この計画の表向きの目的は“人間の生態観察”だからな。
俺が地下の人間と話し、お互いの価値観に違いを見出したところで、それは“東京に住んでいた俺”と“この世界で生まれ育った人間”の違いを見つけ出すだけだ。
国の上層部が求める情報は“人間と魔族の習性の違い”だから、そういう視点を持てる魔族から事あるごとに気付いた点を教えてもらえると、俺としても非常に助かるんだ。
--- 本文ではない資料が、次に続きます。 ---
/-- Settles O37: the three set-up micro-steps are always enabled. -/
theorem waitIterationStartsTheCounter : Obligations.WaitIterationStartsTheCounter := by
  refine fun s => ⟨fun h => ?wl, fun h => ?wc, fun h => ?ws⟩
  case wl =>
    rw [h.step_of_microTurn (.wl h.takeMove_ms)]
    simp [setMs, reloadHi, reloadLo]
  case wc =>
    rw [h.step_of_microTurn (.wc h.takeMove_ms)]
    simp [setMs]
  case ws =>
    rw [h.step_of_microTurn (.ws h.takeMove_ms)]
    simp [setMs]

theorem Word16.sub_one_eq_zero_iff (n : Word16) : n - 1 = 0 ↔ n.toNat = 1 := by
  bv_omega

/-- Settles O38: WO holds or takes the one iteration off, WX always goes on. -/
theorem waitOverflowCountsAndStops : Obligations.WaitOverflowCountsAndStops := by
  refine fun s => ⟨fun h hdn => ?wo, fun h => ?wx⟩
  case wo =>
    split
    · next hovf =>
      have hne : s.block.dn ≠ 0 := by
        intro h0
        simp [h0] at hdn
      rw [h.step_of_microTurn (.wo h.takeMove_ms (by simpa using hovf) (by simpa using hne))]
      simp only [emit, setMs, takeMove_block, takeMove_trace, Word16.sub_one_eq_zero_iff]
    · next hovf => exact h.step_hold (by simpa [microEnabled, h.ms_eq] using hovf)
  case wx =>
    rw [h.step_of_microTurn (.wx h.takeMove_ms)]
    simp [emit, endItem]

theorem currentItems_takeMove (s : State) : currentItems (takeMove s) = currentItems s := by
  rw [currentItems, latchedWord, takeMove_block]
  rfl

/-- Settles O39: the end of the list, or the item at `FI`. -/
theorem fetchLoadsTheItem : Obligations.FetchLoadsTheItem := by
  intro s l h hl
  rw [← currentItems_takeMove] at hl
  refine ⟨fun hfi => ?finish, fun a v hit => ?frame, fun u n hit => ?wait⟩
  case finish =>
    rw [h.step_of_microTurn (.finish h.takeMove_ms hl (by simpa))]
    simp [finishCommand, emit]
  case frame =>
    rw [h.step_of_microTurn (.load h.takeMove_ms hl (by simpa))]
    simp [loadItem, setMs]
  case wait =>
    rw [h.step_of_microTurn (.load h.takeMove_ms hl (by simpa))]
    simp [loadItem, setMs]

/-! ### T8 and the slave's latch (20_memory.md R67, R86) -/

/-- What the slave's latch of a window can change: the image and the mark. -/
theorem latchWindow_eq (w : Option (List Byte)) (s : State) :
    latchWindow w s =
      { s with img := (latchWindow w s).img, intMark := (latchWindow w s).intMark } := by
  unfold latchWindow
  split
  · split
    · rw [latchPair_eq]
    · rfl
  · rfl

section LatchWindow

variable (w : Option (List Byte)) (s : State)

@[simp] theorem latchWindow_block : (latchWindow w s).block = s.block := by rw [latchWindow_eq]
@[simp] theorem latchWindow_bus : (latchWindow w s).bus = s.bus := by rw [latchWindow_eq]
@[simp] theorem latchWindow_timer : (latchWindow w s).timer = s.timer := by rw [latchWindow_eq]
@[simp] theorem latchWindow_port : (latchWindow w s).port = s.port := by rw [latchWindow_eq]
@[simp] theorem latchWindow_program : (latchWindow w s).program = s.program := by
  rw [latchWindow_eq]
@[simp] theorem latchWindow_trace : (latchWindow w s).trace = s.trace := by rw [latchWindow_eq]
@[simp] theorem latchWindow_rxDraws : (latchWindow w s).rxDraws = s.rxDraws := by
  rw [latchWindow_eq]

end LatchWindow

/-- The slave's latch of a window is the image update of R86. -/
theorem latchWindow_img (w : Option (List Byte)) (s : State) :
    (latchWindow w s).img = w.elim s.img (imageStep s.img) := by
  cases w with
  | none => rfl
  | some bs =>
    simp only [latchWindow, Option.elim_some, imageStep]
    split
    · rw [latchPair_eq]
    · rfl

theorem scanWindows_concat (tr : List Event) (e : Event) :
    scanWindows (tr ++ [e]) = (scanWindows tr).next e := by
  simp [scanWindows]

/-- SEL_HIGH adds the window it closes to the image. -/
theorem imageOf_concat_selHigh (tr : List Event) :
    imageOf (tr ++ [.selHigh]) = (openWindow tr).elim (imageOf tr) (imageStep (imageOf tr)) := by
  rw [imageOf, windows, scanWindows_concat, openWindow]
  cases hw : (scanWindows tr).window <;> simp [WindowScan.next, hw, imageOf, windows]

/-- Every other event leaves the windows, and so the image, as they are. -/
theorem imageOf_concat_of_ne {e : Event} (he : e ≠ .selHigh) (tr : List Event) :
    imageOf (tr ++ [e]) = imageOf tr := by
  rw [imageOf, windows, scanWindows_concat]
  cases e with
  | selHigh => exact absurd rfl he
  | byte b => cases hw : (scanWindows tr).window <;> simp [WindowScan.next, hw, imageOf, windows]
  | _ => rfl

/-- Settles O35: at T8 the slave's latch and the image of the longer trace are one update. -/
theorem t8DeselectsAndTheSlaveLatches : Obligations.T8DeselectsAndTheSlaveLatches := by
  intro s h
  refine ⟨_, h.step_of_microTurn (.t8 h.takeMove_ms), ?_⟩
  refine ⟨by simp, by simp, by simp, by simp, by simp, by simp, by simp, fun himg => ?_⟩
  rw [latchWindow_img, imageOf_concat_selHigh, ← himg]
  simp

/-! ### The environment and the port (20_memory.md R81 to R83; 60_exceptions.md R262) -/

theorem takeMove_with_bus (s : State) : { takeMove s with bus := s.bus } = takeMove s := by
  rw [← takeMove_bus s]

theorem takeMove_with_timer (s : State) : { takeMove s with timer := s.timer } = takeMove s := by
  rw [← takeMove_timer s]

/-- Settles O40: each agent's turn is its own step. -/
theorem busPeripheralAndTimerSteps : Obligations.BusPeripheralAndTimerSteps := by
  intro s
  refine ⟨fun hm => ?pe1, fun hm b hshift => ?pe2, fun hm hshift => ?pe2None, fun hm => ?pe3,
    fun hm => ?te1⟩ <;> rw [step_of_ne_block (by simp [hm]), hm, runMove]
  case pe1 =>
    have hsame : (Host.Outcome.next (takeMove s) : Result) = .next { takeMove s with bus := s.bus } :=
      congrArg Host.Outcome.next (takeMove_with_bus s).symm
    rw [stepPE1, takeMove_bus]
    cases hshift : s.bus.shift with
    | some _ => exact hsame
    | none =>
      cases htxq : s.bus.txq with
      | nil => exact hsame
      | cons b rest => rfl
  case pe2 => exact ⟨Config.freeByte s.rxDraws, by simp [stepPE2, hshift, emit]⟩
  case pe2None => simp [stepPE2, hshift]
  case pe3 =>
    rw [stepPE3, takeMove_bus]
    split
    · rfl
    · rw [takeMove_with_bus]
  case te1 =>
    rw [stepTE1, takeMove_timer]
    simp only [Bool.and_eq_true, Bool.not_eq_true']
    split
    · rfl
    · rw [takeMove_with_timer]

end Sys2Proof.Machine
end

section
/-! PROOFS. The rules of the whole machine that need no invariant: the port, the schedule, the trace, the
owners of the cells, the latch of a running command. -/

namespace Sys2Proof.Machine

variable {s t : State} {m : Move}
でもそれもアルメさんに頼めないし、この屋敷で働く他の使用人さんたちだって、俺が先日殺した人間の肉をみんなで美味しく頂いたって言ってたし。
うーん。
魔族だけど、人間を食わないタイプの種族……いないかなぁ……?
「こんっにっちわーーーッ! タカーシの家はこっこでーすかぁーーーッ? あっそびに来ましたわーーッ!」
その時、屋敷の玄関の方から子供の叫び声が聞こえてきた。
俺の部屋の窓からは玄関が見えるので、身を乗り出して見てみると、ヘルちゃんとガルト君がそこにいた。
多分フライブ君たちから俺の家の場所を聞いたんだろうけど、子供らしく大きな声で挨拶した後、出迎えに現われた屋敷の使用人さんに挨拶している。
ヘルちゃんとガルト君は昨日学校だったらしいから逆に今日は暇となり、遊びに来てくれたんだろう。
「その2人は僕の友人です! 今下りるから玄関に入ってもらってください!」
ヘルちゃんたちに応対している4本腕の使用人さんに向かって、俺は窓から大きく叫び、すぐさま走り出す。
しかしながら、今日の俺は忙しい。
わざわざ来てくれて申し訳ないが、ヘルちゃんたちと遊んでいる暇はない。
と思ったけど、ここで嬉しい誤算が起きた。
ヘルちゃんたちに対し、“人間の生態観察計画”の説明も交えながら遊びの誘いを断ろうとしたら、説明の途中でヘルちゃんがとても素敵な発言をしてくれたんだ。
「あら、面白そうなことやるんですのね。その話、私たちにも詳しく教えて下さいな。私たち妖精族は人間を食しませんので、人間の事はあまり知りませんの」
人間を食べない魔族――というか妖精なんだけど、意外と簡単に見つかったわ。